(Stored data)
+ + +

/-- Settles O54: the instruction built for the operation is the one it decodes to, and its encoding is the operation. -/
theorem encodeUndoesDecode : Obligations.EncodeUndoesDecode := by
  intro e i h
  obtain ⟨sh, shape, count, len, build⟩ := decode_ok h
  obtain ⟨j, build', encoded⟩ := exists_buildInstr shape count len
  obtain rfl : j = i := Option.some.inj (build'.symm.trans build)
  exact encoded

/-- Settles O55: past the operand counts decoding only builds the row's instruction, and every row has one. -/
theorem exactlyWellFormedOperationsDecode : Obligations.ExactlyWellFormedOperationsDecode := by
  intro e
  refine ⟨?_, fun past => decode_of_unknownBlock (rowShape_of_ge past), fun sh => decode_of_portCount⟩
  rw [wellFormed_iff]
  constructor
  · rintro ⟨i, h⟩
    obtain ⟨sh, shape, count, len, -⟩ := decode_ok h
    exact ⟨sh, shape, count, len⟩
  · rintro ⟨sh, shape, count, len⟩
    obtain ⟨i, build, -⟩ := exists_buildInstr shape count len
    exact ⟨i, decode_of_build shape count len build⟩

end Sys2Proof.Machine

/-! The driver: names and ports (R39, R44), what each statement issues (R44, R95 to R99), the Word literal (R43, R103, R107),
`output16` (R101) and operands that were not created (log entry 6). -/

namespace Sys2Proof.Machine

open Sys2Proof.Bit Sys2Proof.Statements

/-! Names (R44; log entry 4). -/

/-- Binding a name in a state with the names of `s` (R44). -/
theorem binds_bind {s u : State} (same : u.env = s.env) (n : Name) (v : Value) : binds n v s (u.bind n v) := by
  refine ⟨State.value?_bind_self u n v, fun m hm => ?_⟩
  rw [State.value?_bind_of_ne u n m v hm, State.value?, State.value?, same]

/-- Settles O59: `bind` writes the names alone. -/
theorem aBoundNameStandsForItsValue : Obligations.ABoundNameStandsForItsValue :=
  fun _ n v => ⟨binds_bind rfl n v, rfl⟩

/-! Ports (R39, R44; log entries 6 and 20). -/

theorem eval_port_name {s : State} {n : Name} {v : Value} (h : s.value? n = some v) (p : Port) :
    eval s (.port (.name n) p) = selectPort v p := by
  simp [eval, lookupName, h]

theorem selectPort_outAt {outs : List Bit} {k : Nat} {b : Bit} (h : outs[k]? = some b) :
    selectPort (.demux outs) (.outAt k) = .ok (.bit b) := by
  simp [selectPort, h]

theorem selectPort_outAt_of_ge {outs : List Bit} {k : Nat} (h : outs.length ≤ k) :
    selectPort (.demux outs) (.outAt k) = .error (.refused .wrongKind) := by
  simp [selectPort, List.getElem?_eq_none h]

/-- Settles O60: `selectPort` of what the name stands for, case by case of the ports it has. -/
theorem aPortSelectsAnOutput : Obligations.APortSelectsAnOutput := by
  intro s n b w carry sum zr ng outs k p
  refine ⟨fun h => eval_port_name h _, fun h => eval_port_name h _, fun h => ?_, fun h => ?_, fun h => eval_port_name h _,
    fun h => ?_⟩
  · exact ⟨eval_port_name h _, eval_port_name h _, eval_port_name h _⟩
  · exact ⟨eval_port_name h _, eval_port_name h _⟩
  · exact ⟨fun out => (eval_port_name h _).trans (selectPort_outAt out),
      fun lacks => (eval_port_name h _).trans (selectPort_outAt_of_ge lacks)⟩

/-! Statements (R44). -/

/-- A creation statement whose operation completes binds the name to its output. -/
theorem issueAs_of_complete {e : Encoded} {i : Instr} {s t : State} {v : Value} (n : Name) (decoded : decode e = .ok i)
    (done : exec i s = t.complete v) : issueAs n e s = .next ((t.setOut v).bind n v) := by
  rw [issueAs, issue_eq decoded, done]
  rfl

theorem runNext_eq {s : State} {n : Name} {c : Nat} (h : s.value? n = some (.clock c)) :
    runNext s n = exec (.clockNext c) s := by
  rw [runNext, clockNamed_eq h]
  exact issue_eq (decodeUndoesEncode (.clockNext c)) s

theorem runInput_eq {s : State} {m n : Name} {d c : Nat} {e : Expr} {b : Bit} (hm : s.value? m = some (.dff d))
    (hn : s.value? n = some (.clock c)) (hb : evalBit s e = .ok b) : runInput s m e n = exec (.dffInput d b c) s := by
  simp only [runInput, dffNamed_eq hm, clockNamed_eq hn, hb]
  exact issue_eq (decodeUndoesEncode (.dffInput d b c)) s

/-- Settles O45: a creation with room for it completes, and `next` and `input` find the instances their names stand for. -/
theorem statementsIssueTheirOperations : Obligations.StatementsIssueTheirOperations := by
  intro s rest n m c d e b hf
  refine ⟨fun hp room => ?_, fun hp room => ?_, fun hp hn => ?_, fun hp hm hn hb => ?_⟩
  · have created := execClockNew_of_room (s := s.setProgram rest) room
    have run := issueAs_of_complete n (decodeUndoesEncode .clockNew) created
    exact ⟨_, (step_cons hf hp).trans run, binds_bind rfl n _, rfl⟩
  · have created := execDffNew_of_room (s := s.setProgram rest) room
    have run := issueAs_of_complete n (decodeUndoesEncode .dffNew) created
    exact ⟨_, (step_cons hf hp).trans run, binds_bind rfl n _, rfl⟩
  · exact (step_cons hf hp).trans (runNext_eq hn)
  · exact (step_cons hf hp).trans (runInput_eq hm hn hb)

theorem issueValue_of_next {e : Encoded} {s t : State} (h : issue e s = .next t) : issueValue e s = .ok t.out := by
  rw [issueValue, h]

/-- The expression `Component(arguments)` gives the outputs of the component (R37, R39). -/
theorem callComponent_of_next {s t : State} {row : Nat} {bss : List (List Bit)} {sh : RowShape} {i : Instr}
    (component : row < 84) (shape : rowShape row = some sh) (widths : bss.map List.length = sh.ports)
    (decoded : decode ⟨row, [], bss.flatten⟩ = .ok i) (done : exec i s = .next t) :
    callComponent s row bss = .ok t.out := by
  have isRow : isComponentRow row = true := (isComponentRow_iff row).mpr component
  simp [callComponent, shape, isRow, widths, issueValue_of_next ((issue_eq decoded s).trans done)]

+ + +

**WHAT YOU SHOULD DO:** Could you set down, exactly as written, the lines above between the one holding "simp only [runInput, dffNamed_eq" and the one holding "execClockNew_of_room (s := s.setProgram rest) room", inclusive, and nothing more?

**YOUR RESPONSE:**
  simp only [runInput, dffNamed_eq hm, clockNamed_eq hn, hb]
  exact issue_eq (decodeUndoesEncode (.dffInput d b c)) s

/-- Settles O45: a creation with room for it completes, and `next` and `input` find the instances their names stand for. -/
theorem statementsIssueTheirOperations : Obligations.StatementsIssueTheirOperations := by
  intro s rest n m c d e b hf
  refine ⟨fun hp room => ?_, fun hp room => ?_, fun hp hn => ?_, fun hp hm hn hb => ?_⟩
  · have created := execClockNew_of_room (s := s.setProgram rest) room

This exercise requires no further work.